Trial to Evaluate the Safety and the Immunogenicity of GSK Biologicals' Influenza Vaccine GSK2186877A in Healthy Children

This study has been completed.
Sponsor:
Information provided by (Responsible Party):
GlaxoSmithKline
ClinicalTrials.gov Identifier:
NCT01096056
First received: March 29, 2010
Last updated: April 12, 2012
Last verified: April 2012
  Purpose

The purpose of this study is to evaluate the safety and immunogenicity of GlaxoSmithKline Biologicals' influenza vaccine GSK2186877A in healthy children 6 to 35 months of age.

This Protocol Posting has been updated following Amendment 1 of the Protocol, Jun 2010. The impacted sections are study design, outcome measures, intervention sections and number of subjects.


Condition Intervention Phase
Influenzae Disease
Biological: Influenza vaccine GSK2186877A formulation 1
Biological: Influenza vaccine GSK2186877A formulation 2
Biological: Fluarix
Phase 1

Study Type: Interventional
Study Design: Allocation: Randomized
Endpoint Classification: Safety Study
Intervention Model: Parallel Assignment
Masking: Open Label
Primary Purpose: Prevention
Official Title: Safety and Immunogenicity of GSK2186877A Candidate Seasonal Influenza Vaccine in Healthy Children 6 to 35 Months of Age.
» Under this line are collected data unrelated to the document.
-- ==== Sys2Proof/Machine/Load.lean ====
section
/-! DEFINITION. Applying a key image (R320, R321, R326, R327), the checks of a whole image (R322, R324, R329, R331, R410) and the image store
(R330). -/

namespace Sys2Proof.Machine

/-! ## Where a run's words may go (R320) -/

/-- A register of tile window whose reset value is "key": PER and CMP of a timer, SETTLE and LATENCY of a channel. -/
def keyReset (a : Nat) : Bool :=
  let o := a % 0x100000
  decide (0x40000000 ≤ a) && decide (a < 0x40800000)
    && ((o / 0x80 == 0x80 && (o % 0x20 == 4 || o % 0x20 == 8)) || (o / 0x1000 == 1 && decide (0x28 ≤ o % 0x100) && decide (o % 0x100 < 0x38)))

/-- The bits of the register at `a` that a load writes. -/
def loadMask (a : Nat) : Word :=
  match regRow a with
  | some r => w32 (if keyReset a then r.impl else r.lk)
  | none => 0#32

/-- Tile `t`'s window. -/
def inTileWindow (t a : Nat) : Bool := decide (0x40000000 + t * 0x100000 ≤ a) && decide (a < 0x40100000 + t * 0x100000)
/-- Tile `t`'s envelope table. -/
def inEnv (t a : Nat) : Bool := decide (0x60000000 + t * 0x10000 ≤ a) && decide (a < 0x60006000 + t * 0x10000)
/-- The hub window and the window at 0x7000_0000. -/
def inHubWindows (a : Nat) : Bool :=
  (decide (0x50000000 ≤ a) && decide (a < 0x51000000)) || (decide (0x70000000 ≤ a) && decide (a < 0x70010000))

abbrev rcNoKey : Nat := 1
abbrev rcNoAnswer : Nat := 2
abbrev rcHung : Nat := 3
abbrev rcRemoved : Nat := 4
abbrev rcBadHeader : Nat := 5
abbrev rcHeaderCrc : Nat := 6
abbrev rcSectionCrc : Nat := 7
abbrev rcLayout : Nat := 8
abbrev rcUnsigned : Nat := 9
abbrev rcTrust : Nat := 10
abbrev rcSignature : Nat := 11
abbrev rcBadAddress : Nat := 12
abbrev rcNotLoadable : Nat := 13
abbrev rcConfig : Nat := 14
abbrev rcPlace : Nat := 15
abbrev rcKeep : Nat := 16

/-- The refusal code for a word at `a` in a section of tile `unit` (above 7: HUB_REGS), 0 where it may go there (R329). -/
def wordRefusal (unit a : Nat) : Nat :=
  if unit < 8 && inEnv unit a && a % 4 == 0 then 0
  else if !(if unit < 8 then inTileWindow unit a else inHubWindows a) then rcBadAddress
  else match regRow a with
    | some _ => if loadMask a = 0#32 then rcNotLoadable else 0
    | none => rcBadAddress

/-! ## Applying sections -/

/-- One word of a run written (R320). -/
def State.loadWord (s : State) (c : Nat × Word) : State :=
  let a := c.1
  if 0x60000000 ≤ a ∧ a < 0x60080000 then
    let t := (a - 0x60000000) / 0x10000
    let e := a % 0x10000 / 8
    let w := s.envGet t e
    s.envSet t e (if a % 8 = 0 then w.extractLsb' 32 32 ++ c.2 else c.2 ++ w.extractLsb' 0 32)
  else s.wr a ((s.rd a &&& ~~~(loadMask a)) ||| (c.2 &&& loadMask a))

/-- The loadable fields of the registers that `p` selects at their reset values: what a load does not write holds them. -/
def State.lkReset (s : State) (p : Nat → Bool) : State :=
  { s with regs := s.regs.filterMap (fun c =>
      if p c.1 then
        let m := loadMask c.1
        let v := (c.2 &&& ~~~m) ||| (regReset c.1 &&& m)
        if v = regReset c.1 then none else some (c.1, v)
      else some c) }

/-- HUB_REGS written (R327, R411); a publication whose register it writes is no longer stopped (R163). -/
def State.hubRegs (s : State) (img : List Byte) : State :=
  let ws := (sectsOf img kHubRegs 0xFF).flatMap (fun x => x.words img)
  let s := ws.foldl State.loadWord (s.lkReset inHubWindows)
  [0, 1, 2, 3].foldl (fun (s : State) e => if ws.any (fun w => w.1 == R.HERD_PUB e) then s.put (F.HERD_PUB_SLOT_CONFLICT e) 0 else s) s

/-- TILE_REGS of tile `t` written; SETTLE and LATENCY show what the filters then are (R119). -/
def State.tileRegs (s : State) (img : List Byte) (t : Nat) : State :=
  let s := s.lkReset (inTileWindow t)
  let s := { s with env := s.env.filter (fun c => c.1 / 3072 != t) }
  let s := ((sectsOf img kTileRegs t).flatMap (fun x => x.words img)).foldl State.loadWord s
  ((List.range 16).map (fun i => 16 * t + i)).foldl State.showFilter s

/-- VAT_CODE and HUB_DATA placed (R321). -/
def State.hubPlace (s : State) (img : List Byte) : State :=
  ((sections img).filter (fun x => x.kind == kVatCode || x.kind == kHubData)).foldl (fun s x => s.store (x.place img) (x.content img)) s

/-- Tile `t`'s memory written with zeros, its code and data placed, its entries' anchors set (R202, R321). -/
def State.tileFill (s : State) (img : List Byte) (t : Nat) : State :=
  let s := s.memCut (fun a => decide (a < tileMem t) || decide (tileMem t + 0x80000 ≤ a))
  let s := { s with lines := s.lines.filter (fun l => l.1 / 0x100000 != t) }
  let s := (sectsOf img kPailCode t ++ sectsOf img kTileData t).foldl (fun s x => s.setBytes (tileMem t + x.place img) (x.content img)) s
  (List.range 3072).foldl (fun s e =>
    let w := s.envGet t e
    if w = 0#64 then s else s.setAnchor t e (int16 (envBits w 0 16)) (int16 (envBits w 16 16))) s

/-- The tiles with sections (R322). -/
def tilesOf (img : List Byte) : List Nat := (List.range 8).filter (hasTile img)

/-- The final register values that an image gives, for the refusal rules (R320). -/
def State.withImage (s : State) (img : List Byte) : State := (tilesOf img).foldl (fun s t => s.tileRegs img t) (s.hubRegs img)

/-! ## The store (R330) -/

/-- Where a bank of the store begins. -/
def State.bankAt (s : State) (bank : Nat) : Nat := s.get F.KEY_STORE_BASE + bank * 0x80000

/-- The `n` bytes of the store from `a` on read (R283, R286, R330): a poisoned word among them raises event 51. -/
def State.storeTouch (s : State) (a n : Nat) : State :=
  let s := s.memTouch a n
  if s.poisoned a n then s.raiseMem 51 else s

/-- The running image, as the store holds it. -/
def State.runningImage (s : State) : List Byte := s.bytes (s.bankAt (s.get F.KEY_STAT_BANK)) (s.get F.KEY_IMAGE_IMAGE_LEN)

/-- The staged image, as the other bank holds it; nothing where none is staged. -/
def State.stagedImage (s : State) : List Byte :=
  match s.key.staged with
  | some n => s.bytes (s.bankAt (1 - s.get F.KEY_STAT_BANK)) n
  | none => []

/-- The bank of the running image read whole. -/
def State.runningTouch (s : State) : State := s.storeTouch (s.bankAt (s.get F.KEY_STAT_BANK)) (s.get F.KEY_IMAGE_IMAGE_LEN)

/-- The bank of the staged image read whole. -/
def State.stagedTouch (s : State) : State :=
  match s.key.staged with
  | some n => s.storeTouch (s.bankAt (1 - s.get F.KEY_STAT_BANK)) n
  | none => s

/-- The image of a bank that tile `t`'s restart uses (R330): during a changeover the new bank once the tile has been reloaded. -/
def State.restartImage (s : State) (t : Nat) : Nat × Nat :=
  let b := s.get F.KEY_STAT_BANK
  match s.key.staged with
  | some n => if s.co.phase = 5 && s.bit F.MOD_CO_DONE t then (1 - b, n) else (b, s.get F.KEY_IMAGE_IMAGE_LEN)
  | none => (b, s.get F.KEY_IMAGE_IMAGE_LEN)

/-- Tile `t`'s sections of an image. -/
def tileSects (img : List Byte) (t : Nat) : List Sect :=
  (sections img).filter (fun x => x.unit == t && (x.kind == kTileRegs || x.kind == kPailCode || x.kind == kTileData))

/-- The bytes of header and section table. -/
def tableLen (img : List Byte) : Nat := 128 + 16 * imgNsect img

/-- The places in the store that tile `t`'s restart reads: header, table and sections. -/
def storePlaces (base : Nat) (img : List Byte) (t : Nat) : List (Nat × Nat) :=
  (base, tableLen img) :: (tileSects img t).map (fun x => (base + x.off, x.len))

/-- The store's bytes read for tile `t`'s restart (R283, R286, R330): a poisoned word that is read raises event 51. -/
def State.storeRead (s : State) (base : Nat) (img : List Byte) (t : Nat) : State :=
  let s := (storePlaces base img t).foldl (fun s p => s.memTouch p.1 p.2) s
  if (storePlaces base img t).any (fun p => s.poisoned p.1 p.2) then s.raiseMem 51 else s

/-- The numbers of tile `t`'s sections in the bank that cannot be applied: SCRC fails or a word is poisoned (R330). -/
def State.sectsBad (s : State) (base : Nat) (img : List Byte) (t : Nat) : List Nat :=
  ((tileSects img t).filter (fun x => !x.crcOk img || s.poisoned (base + x.off) x.len)).map (fun x => x.num)

/-! ## Checks of a whole image -/

/-- A refusal: code, section (0xFF none), image offset or register address (R329). -/
abbrev Refuse : Type := Nat × Nat × Nat

/-- The section number of HUB_REGS or of tile `t`'s TILE_REGS. -/
def numOf (img : List Byte) (kind unit : Nat) : Nat := ((sectsOf img kind unit).map (fun x => x.num)).headD 0xFF

/-- The section that gives a register: its tile's TILE_REGS or HUB_REGS. -/
def sectOfAddr (img : List Byte) (a : Nat) : Nat :=
  if 0x40000000 ≤ a ∧ a < 0x40800000 then numOf img kTileRegs ((a - 0x40000000) / 0x100000)
  else if 0x60000000 ≤ a ∧ a < 0x60080000 then numOf img kTileRegs ((a - 0x60000000) / 0x10000)
  else numOf img kHubRegs 0xFF

/-- LAYOUT without the places that registers give (R319, R321, R322). -/
def layoutRefuse (img : List Byte) : Option Refuse :=
  match (sections img).find? (fun x => x.bad img) with
  | some x => some (rcLayout, x.num, x.off)
  | none => if layoutBad img then some (rcLayout, 0xFF, 128) else none

/-- BAD_ADDRESS and NOT_LOADABLE: the first word that may not go where it is addressed. -/
def wordsRefuse (img : List Byte) : Option Refuse :=
  ((sections img).filter (fun x => x.kind == kHubRegs || x.kind == kTileRegs)).findSome? (fun x =>
    ((x.words img).find? (fun c => wordRefusal (if x.kind = kTileRegs then x.unit else 0xFF) c.1 != 0)).map
      (fun c => (wordRefusal (if x.kind = kTileRegs then x.unit else 0xFF) c.1, x.num, c.1)))

/-- SIGNATURE, UNSIGNED and TRUST_MISMATCH (R324). -/
def State.trustRefuse (s : State) (img : List Byte) : Option Refuse :=
  let o := imgSig img
  let set := s.isSet F.COM_USED_TRUST_SET
  let key := (List.range 8).flatMap (fun w => leBytes 4 (s.get (F.COM_TRUST_KEY w)))
  if imgSigned img then
    if set && sha256 (cut img o 32) != key then some (rcTrust, 0xFF, o)
    else if ed25519 (cut img o 32) (cut img (o + 32) 64) (img.take o) then none
    else some (rcSignature, 0xFF, o + 32)
  else if set then some (rcUnsigned, 0xFF, 14) else none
Resource links provided by NLM:


Further study details as provided by GlaxoSmithKline:

Primary Outcome Measures:
  • Number of Subjects Reporting Fever Grade 2 or Higher [ Time Frame: Within 7 days following any vaccination with New generation influenza vaccine GSK2186877A ] [ Designated as safety issue: No ]
    Fever grade greater than or equal to 2 i.e. ≥2 was defined as axillary temperature >38 degree centigrade (°C).


Secondary Outcome Measures:
  • Haemagglutination Inhibition (HI) Antibody Titers [ Time Frame: At Day 0 and Day 42 ] [ Designated as safety issue: No ]
    Antibody titers were expressed as Geometric mean titers (GMTs). The vaccine strains included Flu A/CAL/7/09 H1N1, Flu A/Uru/716/07 H3N2 and FluB/Bri/60/08 Victoria antigens.
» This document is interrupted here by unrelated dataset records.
-- ==== Sys2Proof/Machine/Power.lean ====
section
/-! DEFINITION. Power requests: raises, the staged entry, sleep and wake (R136, R137, R382 to R390), and WATCH (R398, R402, R403). -/

namespace Sys2Proof.Machine

/-! ## Requests (R382) -/

/-- The state requested for domain `n`: PWR_REQ's field; retention of KEY is carried out as off (R369). -/
def State.reqOf (s : State) (n : Nat) : Nat :=
  let f : Fld := if n < 4 then ⟨R.PWR_REQ_H, 2 * n, 2⟩ else if n < 12 then ⟨R.PWR_REQ_T, 2 * (n - 4), 2⟩ else ⟨R.PWR_REQ_T, 2 * (n - 12) + 16, 2⟩
  let v := s.get f
  if n = domKey && v == domRet then domOff else v

/-- The request ends (R382, R396): event 32 for a GO. -/
def State.pwrDone (s : State) : State :=
  let run := s.pwr.run
  let s := s.pwrIdle
  if run = 1 then ((s.put F.PWR_STAT_RESULT 0).put F.PWR_EVT_DONE_SEEN 1).raise 32 else s

/-- The first of the domains still to lower is asked (R384); HOST sends CLOSE when asked (R365). With none left the entry has completed. -/
def State.pwrAsk (s : State) : State :=
  match s.pwr.asks with
  | [] => (s.incSat F.PWR_REFUSE_COUNT_ENTRIES).pwrDone
  | (n, _) :: _ =>
    let s := ((s.put F.PWR_STAT_PHASE 2).put F.PWR_STAT_ASKED n).setPwr { s.pwr with askedAt := s.lt, agreedAt := none }
    if n = domHost && s.get F.HOST_STAT_SESSION == ssOpen then s.moduleClose 2 else s

/-- The raises are done: a rollback has ended, or the staged entry follows, or the request ends. -/
def State.pwrNext (s : State) : State :=
  if s.pwr.refused.isSome then s.pwrRolled else if s.pwr.asks.isEmpty then s.pwrDone else s.pwrAsk

/-- A request begins: raises first, whose rails are asked for (R375), then the staged entry. -/
def State.pwrBegin (s : State) (run : Nat) (raising asks : List (Nat × Nat)) : State :=
  let s := (raising.foldl (fun s d => s.railsAsk d.1) (s.put F.PWR_STAT_BUSY 1)).setPwr
    { s.pwr with run := run, raising := raising, asks := asks, stopped := [], agreedAt := none, keyAt := s.isSet F.KEY_STAT_PRESENT }
  if raising.isEmpty then s.pwrNext else s.put F.PWR_STAT_PHASE 1

/-- PWR_CMD.GO (R382): ignored while BUSY; BAD_REQUEST changes nothing else. -/
def State.cmdGo (s : State) (w : Nat) : State :=
  if w ≠ vat || s.isSet F.PWR_STAT_BUSY then s
  else if (List.range 20).any (fun n => s.reqOf n == 3) || !parentsOk s.reqOf then s.put F.PWR_STAT_RESULT 2
  else
    s.pwrBegin 1 ((raiseOrder.filter (fun n => decide (s.dom n < s.reqOf n))).map (fun n => (n, s.reqOf n)))
      ((entryOrder.filter (fun n => decide (s.reqOf n < s.dom n))).map (fun n => (n, s.reqOf n)))

/-! ## Agreement (R385) -/

/-- What a domain answers when asked: it agrees, waits (the part of a tile that holds it up), or refuses (reason, part). -/
inductive Answer where
  | agree
  | wait (part : Nat)
  | refuse (reason part : Nat)
  deriving DecidableEq, Repr

/-- A core stands in WAIT. -/
def Core.rests (c : Core) : Bool := c.running && !c.halted && c.waiting

/-- A ladle is idle. -/
def State.ladleIdle (s : State) (l : Nat) : Bool := (s.ladle l).runs.isEmpty && (s.ladle l).pend.isEmpty

/-- What keeps HUB from agreeing (R238): entries other than lane reserves and those waiting on a STOPPED source, lanes, stamps. -/
def State.hubActs (s : State) : Bool :=
  s.acts.any (fun a => a.2.state != 3
      && !(a.2.state == 1 && a.2.target.cyc && s.srcAvail a.2.target.src && (s.src a.2.target.src).stopped))
    || (List.range 16).any (fun n =>
        let x := s.get (F.HERD_RUC_CFG_SRC n)
        s.isSet (F.HERD_RUC_CFG_EN n) && s.srcAvail x && !(s.src x).stopped)
    || (List.range 40).any (fun u => !(s.cap u).fifo.isEmpty)

/-- The answer of domain `n`. -/
def State.domAnswer (s : State) (n : Nat) : Answer :=
  if s.dom n = domRet then .agree
  else if 12 ≤ n then .agree
  else if 4 ≤ n then
    let t := n - 4
    if (s.core t).running && (s.core t).ready then .refuse rfPendEvent 0
    else if !(s.core t).rests then .wait 0
    else if !s.tileDrained t || !(s.queue (6 * t + 5)).recs.isEmpty then .wait 1
    else if !((List.range 4).all (fun j => s.ladleIdle (4 * t + j))) then .wait 2
    else if (s.eng t).judge.isSome then .wait 3
    else .agree
  else if n = domHost then .agree
  else if n = domKey then (if s.key.job = 0 && s.key.cycle.isNone then .agree else .refuse rfKeyRead 4)
  else if n = domHerd then
    (if s.herd.frames.isEmpty && s.herd.reqs.isEmpty && (s.port false).tx.empty && (s.port true).tx.empty then .agree else .wait 4)
  else
    if (s.core vat).running && (s.core vat).ready then .refuse rfPendEvent 4
    else if s.hubActs then .refuse rfAction 4
    else if (List.range 8).any (fun p => s.get (F.TW_STAT_STATE p) == twBusy || s.get (F.TW_STAT_STATE p) == twCycling) then .refuse rfTwoWire 4
    else if !(s.core vat).rests || !((List.range 8).all (fun j => s.ladleIdle (32 + j))) then .wait 4
    else .agree

/-- When HUB agrees, entries that wait on a STOPPED source are FLUSHED (R238) and the capture units stop (R215). -/
def State.hubAgreed (s : State) : State := s.flushActs.capsDeliver

/-! ## Sleep and wake (R136, R137, R390) -/

/-- Spans of uncertain time (R132): opened or closed with what they rest on. -/
def State.noteSpan (s : State) : State :=
  match s.spanFrom, s.holdoverNow with
  | none, true => { s with spanFrom := some s.lt }
  | some a, false => { s with spanFrom := none, spans := s.spans ++ [(a, s.lt)] }
  | _, _ => s

/-- What is left of the running walk at an LT (R129): 2 ns of error go in each µs. In link units of 2^-8 ns. -/
def HerdSt.walkLeft (h : HerdSt) (lt : Nat) : Int :=
  let gone := (lt - h.walkFrom) * 512 / 1000
  if h.walkErr.natAbs ≤ gone then 0 else if 0 ≤ h.walkErr then h.walkErr - gone else h.walkErr + gone

/-- By how many periods one TIME tick in 100 is longer in the running walk (R129): one where the module is ahead of the line, one less where it is behind. -/
def State.walkSign (s : State) : Int := if s.isSet F.LT_STAT_WALKING then (if 0 < s.herd.walkErr then 1 else if s.herd.walkErr < 0 then -1 else 0) else 0

/-- The oscillator periods of the next `n` TIME ticks (R124, R129): five each, and in a walk one more or less in those that end on an LT multiple of 100. -/
def State.periods (s : State) (n : Nat) : Nat := (5 * (n : Int) + s.walkSign * (((s.lt + n) / 100 : Nat) - (s.lt / 100 : Nat))).toNat

/-- The TIME ticks up to the first AON tick after this instant (R136): an AON tick falls on every 160,000th period of the oscillator, and the least number of
ticks whose periods reach it lies within a few of the quotient. -/
def State.nextAon (s : State) : Nat :=
  let p := 160000 - s.vco % 160000
  let g := p * 100 / (500 + s.walkSign).toNat - 2
  (((List.range 8).map (g + ·)).find? (fun n => decide (p ≤ s.periods n))).getD (g + 8)

/-- TIME stops at the first AON tick after this instant (R136, R429): that is LT_E, the sleep count starts there, and what is left of a walk is carried across. -/
def State.timeStop (s : State) : State :=
  let e := s.lt + s.nextAon
  { (s.putPair R.LT_SLEEP_IN_LO e).put F.LT_CLK_STAT_PLL_LOCK 0 with
      lt := e, vco := (s.vco / 160000 + 1) * 160000, time := false, ticks := some 0, sleepNs := 0,
      herd := { s.herd with walkErr := s.herd.walkLeft e, walkFrom := e } }

/-- The PLL stops once every domain of R124 is in retention or off (R136). -/
def State.sleepCheck (s : State) : State := if (List.range 20).all (fun n => s.dom n != domOn) && s.time then s.timeStop else s

/-- TIME starts again with LT_E plus the time slept (R128, R137, R429), the time dividers and the timers' count aligned to it. -/
def State.timeGo (s : State) : State :=
  { s with lt := s.getPair R.LT_SLEEP_IN_LO + s.slept, time := true, ticks := none, tileAt := s.vco / 20, uncertain := s.role != 3 }

/-- A wake source that is enabled, and may fire by what the registers show (R389). INPUT's kind per input says when it fires, not whether (R388). -/
def State.wakeMay (s : State) (src unit : Nat) : Bool :=
  s.bit F.PWR_WAKE_EN_EN src &&
    (match src with
     | 0 => (match s.ticks with | some n => decide (s.getPair R.PWR_WAKE_TICKS_LO ≤ n) | none => false)
     | 1 => s.bit F.PWR_WAKE_IN_IN unit
     | 2 => decide (unit < 4) && s.get (F.CAP_ENC_CFG_MODE unit) != 0
     | 3 => s.isSet F.KEY_STAT_PRESENT != s.pwr.keyAt
     | 6 => s.dom domHerd == domRet
     | 7 => s.dom domHerd == domRet
     | 8 => s.dom domHost == domRet
     | 9 => s.get F.PWR_STAGE_FLAGS &&& 0xD != 0
     | _ => true)

/-- A wake source is a level and holds now (R388, R389): the timer's count, an input that is a level and at 24 V, KEY, SERVICE_EN, the loss of beacons, the
supply. -/
def State.wakeHolds (s : State) (src unit : Nat) : Bool :=
  s.wakeMay src unit &&
    (match src with
     | 0 => true
     | 1 => !s.bit F.PWR_WAKE_INEDGE_EDGE unit && (s.cap unit).level
     | 3 => true
     | 4 => s.isSet F.SVC_STAT_ENABLE
     | 7 => decide (s.herd.lastGood + 30000 ≤ s.herd.portLt)
     | 9 => true
     | _ => false)

/-- The level sources that hold as HUB stops, which wake the module at once (R388), each with its unit. -/
def State.wakeHeld (s : State) : List (Nat × Nat) :=
  (List.range 10).flatMap (fun src => ((List.range (if src = 1 then 24 else 1)).filter (s.wakeHolds src)).map (fun u => (src, u)))

/-- The first asked domain stops (R384); the next is asked. With HUB the watch over the wake sources begins. -/
def State.pwrStop (s : State) : State :=
  match s.pwr.asks with
  | [] => s
  | (n, st) :: rest =>
    let old := s.dom n
    let s := (s.domLower n st).setPwr { s.pwr with asks := rest, agreedAt := none, stopped := (n, old) :: s.pwr.stopped }
    let s := s.setPwr { s.pwr with lowered := if s.pwr.run = 2 then (n, old) :: s.pwr.lowered else s.pwr.lowered }
    let s := s.pwrAsk.sleepCheck
    let s := if n = domKey then s.keyWaits else s
    if n = domHub then s.setPwr { s.pwr with fired := s.wakeHeld } else s

/-- Domains that a wake raises, parents first (R390): those of PWR_WAKE_ON that are not on. -/
def State.wakeRaises (s : State) : List (Nat × Nat) :=
  (raiseOrder.filter (fun n => n != domHub && s.bit F.PWR_WAKE_ON_ON (n - 1) && s.dom n != domOn)).map (fun n => (n, domOn))

/-- HUB comes on at a wake (R222, R390): from retention with encoders without index; from off as at the logic step, with its image from the
store. The vat core has event 36 pending. -/
def State.hubWake (s : State) : State :=
  let off := s.dom domHub == domOff
  let s := ((s.setDom domHub domOn).scrubGo 16).scrubGo 18
  let s := if off then
      let img := s.runningImage
      let s := s.runningTouch
      let s := ((s.hubPlace img).vatStart img).capsStart
      let s := (List.range 8).foldl State.twStart s
      (List.range 16).foldl (fun s n => if s.isSet (F.HERD_RUC_CFG_EN n) then s.laneStart n else s) s
    else s.capsResume
  s.setCore vat ((s.core vat).pend 36)

/-! ## WATCH (R398, R402, R403) -/

/-- A channel whose rate has changed restarts its chain (R113, R403). -/
def State.rateRestart (s : State) (k : Nat) : State :=
  let x := s.chan k
  if x.on && x.rate != s.rateOf k then
    ((s.closeSamples (k / 16) (k % 16)).chanRestart (k / 16) (k % 16) |>.chainFrom k (ceilTo 80 s.lt)).showFilter k
  else s

/-- The domains that WATCH lowers, with their new states (R402). -/
def State.watchAsks (s : State) : List (Nat × Nat) :=
  (entryOrder.filterMap (fun n =>
    if n < 4 then none
    else
      let t := if n < 12 then n - 4 else n - 12
      let st := if s.bit F.MOD_WATCH_LOW_OFF t then domOff else domRet
      if s.tileState t = 1 && !s.bit F.MOD_WATCH_MEASURE t && decide (st < s.dom n) then some (n, st) else none))

/-- WATCH's staged entry begins, or waits while a request or a changeover runs (R402, R414). -/
def State.watchEnter (s : State) : State :=
  if s.watchAsks.isEmpty then s.setWatch { s.watch with retryAt := none }
  else if s.isSet F.PWR_STAT_BUSY || s.co.phase != 0 then s.setWatch { s.watch with retryAt := some s.lt }
  else (s.setWatch { s.watch with retryAt := none }).pwrBegin 2 [] s.watchAsks

/-- An entry of WATCH that is still running when WATCH clears is dropped, or its refusal ends; what it has stopped comes back with the rest. -/
def State.watchDrop (s : State) : State :=
  let back := s.pwr.raising ++ s.pwr.lowered
  let s := if s.pwr.refused.isSome then s.pwrRolled else s.pwrIdle
  s.setPwr { s.pwr with lowered := back }

/-- Every channel whose rate WATCH has changed (R403). -/
def State.rateRestarts (s : State) : State := (List.range 128).foldl State.rateRestart s

/-- The domains that WATCH has lowered are raised again (R402). -/
def State.watchLeave (s : State) : State :=
  let s := if s.pwr.run = 2 then s.watchDrop else s
  let s := s.setWatch { s.watch with retryAt := none }
  s.pwr.lowered.foldl (fun s d => s.domRaise d.1 d.2) (s.setPwr { s.pwr with lowered := [] })

/-- The WATCH condition follows its causes (R398): rates change, and its domains are lowered or raised again. -/
def State.watchSettle (s : State) : State :=
  let b := s.watch.byVat || s.watch.byAuto
  if b == s.cond mWatch then s
  else
    let s := (s.setCond mWatch b).rateRestarts
    if b then s.watchEnter else s.watchLeave

/-- WATCH_SRC is back (R398): WATCH that AUTO_WATCH has set clears. -/
def State.watchBack (s : State) : State :=
  if s.watch.byAuto && !s.watchSrcAway then (s.setWatch { s.watch with byAuto := false }).watchSettle else s

/-- Tiles or sources have changed while WATCH may hold (R398, R402): WATCH_SRC is looked at, and a tile that is not measured and came on is asked to go down. -/
def State.watchFollow (s : State) : State :=
  let s := s.watchNote.watchBack
  if s.cond mWatch then s.watchEnter else s

end Sys2Proof.Machine
end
  • The Number of Subjects Seropositive to HI Antibodies [ Time Frame: At Day 0 and Day 42 ] [ Designated as safety issue: No ]
    A seropositive subject was defined as a subject with antibody titer greater than or equal to 1:10. The vaccine strains included Flu A/CAL/7/09 H1N1, Flu A/Uru/716/07 H3N2 and FluB/Bri/60/08 Victoria antigens.

  • The Number of Subjects Seroprotected to HI Antibodies [ Time Frame: At Day 0 and Day 42 ] [ Designated as safety issue: No ]
    A seroprotected subject was defined as a subject with a serum HI titre greater than or equal to 1:40 that usually is accepted as indicating protection. The vaccine strains included Flu A/CAL/7/09 H1N1, Flu A/Uru/716/07 H3N2 and FluB/Bri/60/08 Victoria antigens.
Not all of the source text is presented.